▶ Dataset
-- ==== Sys2Proof/Certificates/Slice0/Obligations.lean ====
section
/-!
DEFINITION. The statements about the block, for the provers. Each docstring names the rule of spec/ it formalises.
-/

open Sys2Proof Sys2Proof.Machine

/-! ### Reset, steps, input -/

/-- R24: after reset every register holds 0, and what that means for each unit: every tick of every slot fails, every
map rejects every input, OUT.GET reports Operational with position 0. -/
def Obligations.ResetLeavesEveryRegisterZero : Prop :=
  (∀ r, State.reset.read r = 0) ∧
  (∀ t, tick t State.reset = none) ∧
  (∀ m x, (State.reset.maps.get m).map x = none) ∧
  exec .outGet State.reset = .next (respond (.output false 0#16 0#2 0#4) State.reset)

/-- R171: what the reset state means for each unit. Every MAP.MAP gives no value and every THR.POS SensorOutOfRange; every
TMO.TICK of a defined slot gives Elapsed and TMO.RESET leaves the counter at 0; every TMON.CHECK escalates SensorOutOfRange
at once; the first MMON.TICK returns Main and the first QMON.TICK Torque; an implausible TorqueRequest escalates at once;
and OUT.GET gives Operational with position 0. -/
def Obligations.ResetStateFailsClosed : Prop :=
  let s := State.reset
  (∀ m x, exec (.mapMap m x) s = .next { s with response := some (.ok (.mapped none)) }) ∧
  (∀ s1 s2, exec (.thrPos s1 s2) s = .next { s with response := some (.error .sensorOutOfRange) }) ∧
  (∀ t slot, slotOf t = some slot →
    exec (.tmoTick t) s = .next { s with response := some (.error .elapsed) } ∧
    exec (.tmoReset t) s = .next { s with response := some (.ok (.counter 0#32)) }) ∧
  (∀ s1 s2, exec (.tmonCheck s1 s2) s = .next { s with
    flt := ⟨true, 6#4, false, false⟩, response := some (.error .sensorOutOfRange) }) ∧
  exec .mmonTick s = .next { s with flt := ⟨false, 0#4, false, true⟩, response := some (.error .main) } ∧
  exec .qmonTick s = .next { s with flt := ⟨false, 0#4, true, false⟩, response := some (.error .torque) } ∧
  (∀ torque pos, exec (.qmonFrame 0#3 torque pos) s = .next (
    if Config.plaus pos torque then { s with response := some (.ok (.sampled false)) }
    else { s with flt := ⟨false, 0#4, true, false⟩, response := some (.error .torque) })) ∧
  exec .outGet s = .next { s with response := some (.ok (.output false 0#16 0#2 0#4)) } ∧
  s.fault = false

/-- A reset event gives the reset state, whatever the block held, with the host's later events still to come (R170; the
event and what becomes of the ports are the model's, log 2). With no event to come a step changes nothing (log 15). -/
def Obligations.ResetEventAndIdleStep : Prop :=
  (∀ (s : State) rest, s.input = .reset :: rest → step s = .next { State.reset with input := rest }) ∧
  (∀ s : State, s.input = [] → step s = .next s)

/-- A step whose next event is a word that decodes runs the decoded instruction, with the event taken from the input and
nothing else done (R6, R40; how words reach the block, and that frames are words too, is the model's, log 1, 4). -/
def Obligations.StepRunsDecodedInstruction : Prop :=
  ∀ (s : State) w rest i, s.input = .present w :: rest → decode w = .ok i →
    step s = exec i { s with input := rest }

/-- R150 says that every command in every state has exactly one next state and one response. Here: every step answers a
next state, and after a presented word there is a response. Beyond commands this covers what is the model's own: frame words
(log 4), the input list (log 1), reset events (log 2) and idle steps (log 15). -/
def Obligations.EveryStepCompletes : Prop :=
  ∀ s : State, ∃ t, step s = .next t ∧
    ∀ w rest, s.input = .present w :: rest → t.response.isSome = true ∧ t.input = rest

/-- R158: a command with an undefined opcode, or with an undefined slot or variant selector, returns IllegalOp with all
other response bits 0 and changes no register and no flag. -/
def Obligations.UndefinedCommandsAreIllegal : Prop :=
  ∀ (s : State) w rest, s.input = .present (.cmd w) :: rest →
    ((opcodeOf w).toNat ∉ definedOpcodes ∨
      ((opcodeOf w).toNat ∈ [0x30, 0x31, 0x32, 0x10, 0x45] ∧ 5 ≤ (field w 8 3).toNat)) →
    ∃ t, step s = .next t ∧ t.response = some (.error .illegalOp) ∧ t.rsp.toNat = 11 ∧ s.sameRegs t ∧
      t.input = rest
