-- ==== Sys2Proof/Laws/State.lean ====
section
/-!
SUPPORT. One lemma per field per update: what each update of the state leaves in each field, so that no later proof
unfolds a record update.
-/

namespace Sys2Proof.Machine

variable (s : State)

/-! `setMap` -/

@[simp] theorem setMap_maps (m : MapSel) (x : SensorMap) : (setMap m x s).maps = s.maps.set m x := rfl
@[simp] theorem setMap_tol (m : MapSel) (x : SensorMap) : (setMap m x s).tol = s.tol := rfl
@[simp] theorem setMap_tmo (m : MapSel) (x : SensorMap) : (setMap m x s).tmo = s.tmo := rfl
@[simp] theorem setMap_ping (m : MapSel) (x : SensorMap) : (setMap m x s).ping = s.ping := rfl
@[simp] theorem setMap_pos (m : MapSel) (x : SensorMap) : (setMap m x s).pos = s.pos := rfl
@[simp] theorem setMap_flt (m : MapSel) (x : SensorMap) : (setMap m x s).flt = s.flt := rfl
@[simp] theorem setMap_response (m : MapSel) (x : SensorMap) : (setMap m x s).response = s.response := rfl
@[simp] theorem setMap_input (m : MapSel) (x : SensorMap) : (setMap m x s).input = s.input := rfl

/-! `setTol` -/

@[simp] theorem setTol_maps (v : Pos) : (setTol v s).maps = s.maps := rfl
@[simp] theorem setTol_tol (v : Pos) : (setTol v s).tol = v := rfl
@[simp] theorem setTol_tmo (v : Pos) : (setTol v s).tmo = s.tmo := rfl
@[simp] theorem setTol_ping (v : Pos) : (setTol v s).ping = s.ping := rfl
@[simp] theorem setTol_pos (v : Pos) : (setTol v s).pos = s.pos := rfl
@[simp] theorem setTol_flt (v : Pos) : (setTol v s).flt = s.flt := rfl
@[simp] theorem setTol_response (v : Pos) : (setTol v s).response = s.response := rfl
@[simp] theorem setTol_input (v : Pos) : (setTol v s).input = s.input := rfl

/-! `setTmo` -/

@[simp] theorem setTmo_maps (t : Slot) (x : Timeout) : (setTmo t x s).maps = s.maps := rfl
@[simp] theorem setTmo_tol (t : Slot) (x : Timeout) : (setTmo t x s).tol = s.tol := rfl
@[simp] theorem setTmo_tmo (t : Slot) (x : Timeout) : (setTmo t x s).tmo = s.tmo.set t x := rfl
@[simp] theorem setTmo_ping (t : Slot) (x : Timeout) : (setTmo t x s).ping = s.ping := rfl
@[simp] theorem setTmo_pos (t : Slot) (x : Timeout) : (setTmo t x s).pos = s.pos := rfl
@[simp] theorem setTmo_flt (t : Slot) (x : Timeout) : (setTmo t x s).flt = s.flt := rfl
@[simp] theorem setTmo_response (t : Slot) (x : Timeout) : (setTmo t x s).response = s.response := rfl
@[simp] theorem setTmo_input (t : Slot) (x : Timeout) : (setTmo t x s).input = s.input := rfl

/-! `setPing` -/

@[simp] theorem setPing_maps (v : Ping) : (setPing v s).maps = s.maps := rfl
@[simp] theorem setPing_tol (v : Ping) : (setPing v s).tol = s.tol := rfl
@[simp] theorem setPing_tmo (v : Ping) : (setPing v s).tmo = s.tmo := rfl
@[simp] theorem setPing_ping (v : Ping) : (setPing v s).ping = v := rfl
@[simp] theorem setPing_pos (v : Ping) : (setPing v s).pos = s.pos := rfl
@[simp] theorem setPing_flt (v : Ping) : (setPing v s).flt = s.flt := rfl
@[simp] theorem setPing_response (v : Ping) : (setPing v s).response = s.response := rfl
@[simp] theorem setPing_input (v : Ping) : (setPing v s).input = s.input := rfl

/-! `setPos` -/

@[simp] theorem setPos_maps (v : Pos) : (setPos v s).maps = s.maps := rfl
@[simp] theorem setPos_tol (v : Pos) : (setPos v s).tol = s.tol := rfl
@[simp] theorem setPos_tmo (v : Pos) : (setPos v s).tmo = s.tmo := rfl
@[simp] theorem setPos_ping (v : Pos) : (setPos v s).ping = s.ping := rfl
@[simp] theorem setPos_pos (v : Pos) : (setPos v s).pos = v := rfl
@[simp] theorem setPos_flt (v : Pos) : (setPos v s).flt = s.flt := rfl
@[simp] theorem setPos_response (v : Pos) : (setPos v s).response = s.response := rfl
@[simp] theorem setPos_input (v : Pos) : (setPos v s).input = s.input := rfl

/-! `setFlt` -/

@[simp] theorem setFlt_maps (f : FaultFlags) : (setFlt f s).maps = s.maps := rfl
@[simp] theorem setFlt_tol (f : FaultFlags) : (setFlt f s).tol = s.tol := rfl
@[simp] theorem setFlt_tmo (f : FaultFlags) : (setFlt f s).tmo = s.tmo := rfl
@[simp] theorem setFlt_ping (f : FaultFlags) : (setFlt f s).ping = s.ping := rfl
@[simp] theorem setFlt_pos (f : FaultFlags) : (setFlt f s).pos = s.pos := rfl
@[simp] theorem setFlt_flt (f : FaultFlags) : (setFlt f s).flt = f := rfl
@[simp] theorem setFlt_response (f : FaultFlags) : (setFlt f s).response = s.response := rfl
@[simp] theorem setFlt_input (f : FaultFlags) : (setFlt f s).input = s.input := rfl

/-! `respond` -/

@[simp] theorem respond_maps (r : Result) : (respond r s).maps = s.maps := rfl
@[simp] theorem respond_tol (r : Result) : (respond r s).tol = s.tol := rfl
@[simp] theorem respond_tmo (r : Result) : (respond r s).tmo = s.tmo := rfl
@[simp] theorem respond_ping (r : Result) : (respond r s).ping = s.ping := rfl
@[simp] theorem respond_pos (r : Result) : (respond r s).pos = s.pos := rfl
@[simp] theorem respond_flt (r : Result) : (respond r s).flt = s.flt := rfl
@[simp] theorem respond_response (r : Result) : (respond r s).response = some (.ok r) := rfl
@[simp] theorem respond_input (r : Result) : (respond r s).input = s.input := rfl

/-! `raise` -/

@[simp] theorem raise_maps (e : ErrorKind) : (raise e s).maps = s.maps := rfl
@[simp] theorem raise_tol (e : ErrorKind) : (raise e s).tol = s.tol := rfl
@[simp] theorem raise_tmo (e : ErrorKind) : (raise e s).tmo = s.tmo := rfl
@[simp] theorem raise_ping (e : ErrorKind) : (raise e s).ping = s.ping := rfl
@[simp] theorem raise_pos (e : ErrorKind) : (raise e s).pos = s.pos := rfl
@[simp] theorem raise_flt (e : ErrorKind) : (raise e s).flt = s.flt := rfl
@[simp] theorem raise_response (e : ErrorKind) : (raise e s).response = some (.error e) := rfl
@[simp] theorem raise_input (e : ErrorKind) : (raise e s).input = s.input := rfl

/-! `restart` -/

@[simp] theorem restart_maps (t : Slot) : (restart t s).maps = s.maps := rfl
@[simp] theorem restart_tol (t : Slot) : (restart t s).tol = s.tol := rfl
@[simp] theorem restart_tmo (t : Slot) : (restart t s).tmo = s.tmo.set t (s.tmo.get t).restart := rfl
@[simp] theorem restart_ping (t : Slot) : (restart t s).ping = s.ping := rfl
@[simp] theorem restart_pos (t : Slot) : (restart t s).pos = s.pos := rfl
@[simp] theorem restart_flt (t : Slot) : (restart t s).flt = s.flt := rfl
@[simp] theorem restart_response (t : Slot) : (restart t s).response = s.response := rfl
@[simp] theorem restart_input (t : Slot) : (restart t s).input = s.input := rfl

/-! `flagUpdate` -/

@[simp] theorem flagUpdate_maps (P : Config.Params) (o : MonitorOutcome) : (flagUpdate P o s).maps = s.maps := rfl
@[simp] theorem flagUpdate_tol (P : Config.Params) (o : MonitorOutcome) : (flagUpdate P o s).tol = s.tol := rfl
@[simp] theorem flagUpdate_tmo (P : Config.Params) (o : MonitorOutcome) : (flagUpdate P o s).tmo = s.tmo := rfl
@[simp] theorem flagUpdate_ping (P : Config.Params) (o : MonitorOutcome) : (flagUpdate P o s).ping = s.ping := rfl
@[simp] theorem flagUpdate_pos (P : Config.Params) (o : MonitorOutcome) : (flagUpdate P o s).pos = s.pos := rfl
@[simp] theorem flagUpdate_flt (P : Config.Params) (o : MonitorOutcome) : (flagUpdate P o s).flt = flagsAfter P o s.flt := rfl
@[simp] theorem flagUpdate_response (P : Config.Params) (o : MonitorOutcome) : (flagUpdate P o s).response = s.response := rfl
@[simp] theorem flagUpdate_input (P : Config.Params) (o : MonitorOutcome) : (flagUpdate P o s).input = s.input := rfl

/-! `presentNext` -/

@[simp] theorem presentNext_maps (w : InputWord) : (presentNext w s).maps = s.maps := rfl
@[simp] theorem presentNext_tol (w : InputWord) : (presentNext w s).tol = s.tol := rfl
@[simp] theorem presentNext_tmo (w : InputWord) : (presentNext w s).tmo = s.tmo := rfl
@[simp] theorem presentNext_ping (w : InputWord) : (presentNext w s).ping = s.ping := rfl
@[simp] theorem presentNext_pos (w : InputWord) : (presentNext w s).pos = s.pos := rfl
@[simp] theorem presentNext_flt (w : InputWord) : (presentNext w s).flt = s.flt := rfl
@[simp] theorem presentNext_response (w : InputWord) : (presentNext w s).response = s.response := rfl
@[simp] theorem presentNext_input (w : InputWord) : (presentNext w s).input = .present w :: s.input := rfl

/-! `rejectWord` -/

@[simp] theorem rejectWord_maps (e : DecodeError) : (rejectWord e s).maps = s.maps := by cases e <;> rfl
@[simp] theorem rejectWord_tol (e : DecodeError) : (rejectWord e s).tol = s.tol := by cases e <;> rfl
@[simp] theorem rejectWord_tmo (e : DecodeError) : (rejectWord e s).tmo = s.tmo := by cases e <;> rfl
@[simp] theorem rejectWord_ping (e : DecodeError) : (rejectWord e s).ping = s.ping := by cases e <;> rfl
@[simp] theorem rejectWord_pos (e : DecodeError) : (rejectWord e s).pos = s.pos := by cases e <;> rfl
@[simp] theorem rejectWord_flt (e : DecodeError) : (rejectWord e s).flt = s.flt := by cases e <;> rfl
@[simp] theorem rejectWord_input (e : DecodeError) : (rejectWord e s).input = s.input := by cases e <;> rfl

/-! `answer` -/

@[simp] theorem answer_maps (o : Except ErrorKind Message) : (answer o s).maps = s.maps := by cases o <;> rfl
@[simp] theorem answer_tol (o : Except ErrorKind Message) : (answer o s).tol = s.tol := by cases o <;> rfl
@[simp] theorem answer_tmo (o : Except ErrorKind Message) : (answer o s).tmo = s.tmo := by cases o <;> rfl
@[simp] theorem answer_ping (o : Except ErrorKind Message) : (answer o s).ping = s.ping := by cases o <;> rfl
@[simp] theorem answer_pos (o : Except ErrorKind Message) : (answer o s).pos = s.pos := by cases o <;> rfl
@[simp] theorem answer_flt (o : Except ErrorKind Message) : (answer o s).flt = s.flt := by cases o <;> rfl
@[simp] theorem answer_input (o : Except ErrorKind Message) : (answer o s).input = s.input := by cases o <;> rfl

end Sys2Proof.Machine
end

▶ What to do
Reproduce, character for character, only the lines of the preceding data that start at the line with "t x s).ping = s.ping := rfl" and end at the line with "(setPos v s).maps = s.maps := rfl", both included.

▶ Solution to this exercise
@[simp] theorem setTmo_ping (t : Slot) (x : Timeout) : (setTmo t x s).ping = s.ping := rfl
@[simp] theorem setTmo_pos (t : Slot) (x : Timeout) : (setTmo t x s).pos = s.pos := rfl
@[simp] theorem setTmo_flt (t : Slot) (x : Timeout) : (setTmo t x s).flt = s.flt := rfl
@[simp] theorem setTmo_response (t : Slot) (x : Timeout) : (setTmo t x s).response = s.response := rfl
@[simp] theorem setTmo_input (t : Slot) (x : Timeout) : (setTmo t x s).input = s.input := rfl

/-! `setPing` -/

@[simp] theorem setPing_maps (v : Ping) : (setPing v s).maps = s.maps := rfl
@[simp] theorem setPing_tol (v : Ping) : (setPing v s).tol = s.tol := rfl
@[simp] theorem setPing_tmo (v : Ping) : (setPing v s).tmo = s.tmo := rfl
@[simp] theorem setPing_ping (v : Ping) : (setPing v s).ping = v := rfl
@[simp] theorem setPing_pos (v : Ping) : (setPing v s).pos = s.pos := rfl
@[simp] theorem setPing_flt (v : Ping) : (setPing v s).flt = s.flt := rfl
@[simp] theorem setPing_response (v : Ping) : (setPing v s).response = s.response := rfl
@[simp] theorem setPing_input (v : Ping) : (setPing v s).input = s.input := rfl

/-! `setPos` -/

@[simp] theorem setPos_maps (v : Pos) : (setPos v s).maps = s.maps := rfl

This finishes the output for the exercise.